* _RECORD SET_
-- ==== Sys2Proof/Machine/System.lean ====
section
/-! DEFINITION. The debug window, TRAP, RETT, YIELD, SLEEP, HALT and PGMAP (spec/16_engine_system_instructions.md R217 to
R226; spec/27_faults_preemption.md R316, R317), and the delivery of traps (R218). -/

namespace Sys2Proof.Machine

open Sys2Proof

/-! ### Stopped waves -/

/-- The wave of launch l on cluster c that a handle names (Table 16-8). -/
def State.byHandle (s : State) (l c h : Nat) : Option (Nat × Wave) :=
  s.waves.find? (fun e => e.2.launch == l && e.2.part == 16 * c + h / 2 ^ 14 % 4 * 4 + h / 2 ^ 12 % 4 && e.2.rslot == h / 2 ^ 8 % 16
    && !e.2.ended)

/-- The wave stopped for a thread that a handle operand names (R220). -/
def State.stoppedWave (s : State) (ag : Agent) (h : W64) : Option (Nat × Wave) :=
  if h.toNat / 2 ^ 16 ≠ 0 ∨ h.toNat % 256 ≠ 0 then none
  else
    match s.byHandle (s.launchOf ag) (s.clusterOf ag) h.toNat with
    | some (i, v) => if v.stop = .seq then some (i, v) else none
    | none => none

/-- The workgroup of a wave is switched out. -/
def State.waveOut (s : State) (v : Wave) : Bool := match s.wg v.wg with | some g => g.out | none => false

/-- A debug-window instruction: the stopped wave it names, a wait for a switched-out workgroup (R317), or the trap. -/
def debugWindow (f : SF) (s : State) (k : Agent → Nat → Wave → Option State) : Host.Outcome State Fault Refusal :=
  issued s (fun ag =>
    match s.stoppedWave ag (s.reg ag f.sa true) with
    | none => s.trap ag 0x18 none 0 0
    | some (i, v) =>
      if s.waveOut v then s.stall
      else match k ag i v with | some t => t | none => s.trap ag 0x18 none 0 0)

/-- A lane operand. -/
def State.laneOp (s : State) (ag : Agent) (f : SF) : Nat := s.srcBits ag 64 f.imm f.sb

/-- The value that DWRD reads; `none` where the selector names nothing (R220). -/
def State.debugRead (s : State) (i : Nat) (v : Wave) (cls sel lane : Nat) : Option Nat :=
  match cls with
  | 0 => if sel < 61 then some (v.getS sel).toNat else none
  | 1 => if sel % 4 < 3 then some (maskWord (v.slotAt (decide (256 ≤ sel))).mask (sel % 4)).toNat else none
  | 2 => if sel < v.allot ∧ lane < 96 then some (v.lane sel lane).toNat else none
  | 3 => if (sprWidth .handler sel).isSome then some (s.spr (.wave i) sel).toNat else none
  | _ => some (pcsWord (v.slotAt (decide (256 ≤ sel)))).toNat

/-- R220, DWRD. -/
def execDwrd (f : SF) (s : State) : Host.Outcome State Fault Refusal :=
  debugWindow f s (fun ag i v =>
    match s.debugRead i v f.fn.toNat f.imm.toNat (s.laneOp ag f) with
    | some x => some ((s.put64 ag f.dst x).retire (nSlots [f.sb]) .none)
    | none => none)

* _ACTIVITY_
Every line of the material must be duplicated exactly.

* _PROBLEM SOLUTION_
-- ==== Sys2Proof/Machine/System.lean ====
section
/-! DEFINITION. The debug window, TRAP, RETT, YIELD, SLEEP, HALT and PGMAP (spec/16_engine_system_instructions.md R217 to
R226; spec/27_faults_preemption.md R316, R317), and the delivery of traps (R218). -/

namespace Sys2Proof.Machine

open Sys2Proof

/-! ### Stopped waves -/

/-- The wave of launch l on cluster c that a handle names (Table 16-8). -/
def State.byHandle (s : State) (l c h : Nat) : Option (Nat × Wave) :=
  s.waves.find? (fun e => e.2.launch == l && e.2.part == 16 * c + h / 2 ^ 14 % 4 * 4 + h / 2 ^ 12 % 4 && e.2.rslot == h / 2 ^ 8 % 16
    && !e.2.ended)

/-- The wave stopped for a thread that a handle operand names (R220). -/
def State.stoppedWave (s : State) (ag : Agent) (h : W64) : Option (Nat × Wave) :=
  if h.toNat / 2 ^ 16 ≠ 0 ∨ h.toNat % 256 ≠ 0 then none
  else
    match s.byHandle (s.launchOf ag) (s.clusterOf ag) h.toNat with
    | some (i, v) => if v.stop = .seq then some (i, v) else none
    | none => none

/-- The workgroup of a wave is switched out. -/
def State.waveOut (s : State) (v : Wave) : Bool := match s.wg v.wg with | some g => g.out | none => false

/-- A debug-window instruction: the stopped wave it names, a wait for a switched-out workgroup (R317), or the trap. -/
def debugWindow (f : SF) (s : State) (k : Agent → Nat → Wave → Option State) : Host.Outcome State Fault Refusal :=
  issued s (fun ag =>
    match s.stoppedWave ag (s.reg ag f.sa true) with
    | none => s.trap ag 0x18 none 0 0
    | some (i, v) =>
      if s.waveOut v then s.stall
      else match k ag i v with | some t => t | none => s.trap ag 0x18 none 0 0)

/-- A lane operand. -/
def State.laneOp (s : State) (ag : Agent) (f : SF) : Nat := s.srcBits ag 64 f.imm f.sb

/-- The value that DWRD reads; `none` where the selector names nothing (R220). -/
def State.debugRead (s : State) (i : Nat) (v : Wave) (cls sel lane : Nat) : Option Nat :=
  match cls with
  | 0 => if sel < 61 then some (v.getS sel).toNat else none
  | 1 => if sel % 4 < 3 then some (maskWord (v.slotAt (decide (256 ≤ sel))).mask (sel % 4)).toNat else none
  | 2 => if sel < v.allot ∧ lane < 96 then some (v.lane sel lane).toNat else none
  | 3 => if (sprWidth .handler sel).isSome then some (s.spr (.wave i) sel).toNat else none
  | _ => some (pcsWord (v.slotAt (decide (256 ≤ sel)))).toNat

/-- R220, DWRD. -/
def execDwrd (f : SF) (s : State) : Host.Outcome State Fault Refusal :=
  debugWindow f s (fun ag i v =>
    match s.debugRead i v f.fn.toNat f.imm.toNat (s.laneOp ag f) with
    | some x => some ((s.put64 ag f.dst x).retire (nSlots [f.sb]) .none)
    | none => none)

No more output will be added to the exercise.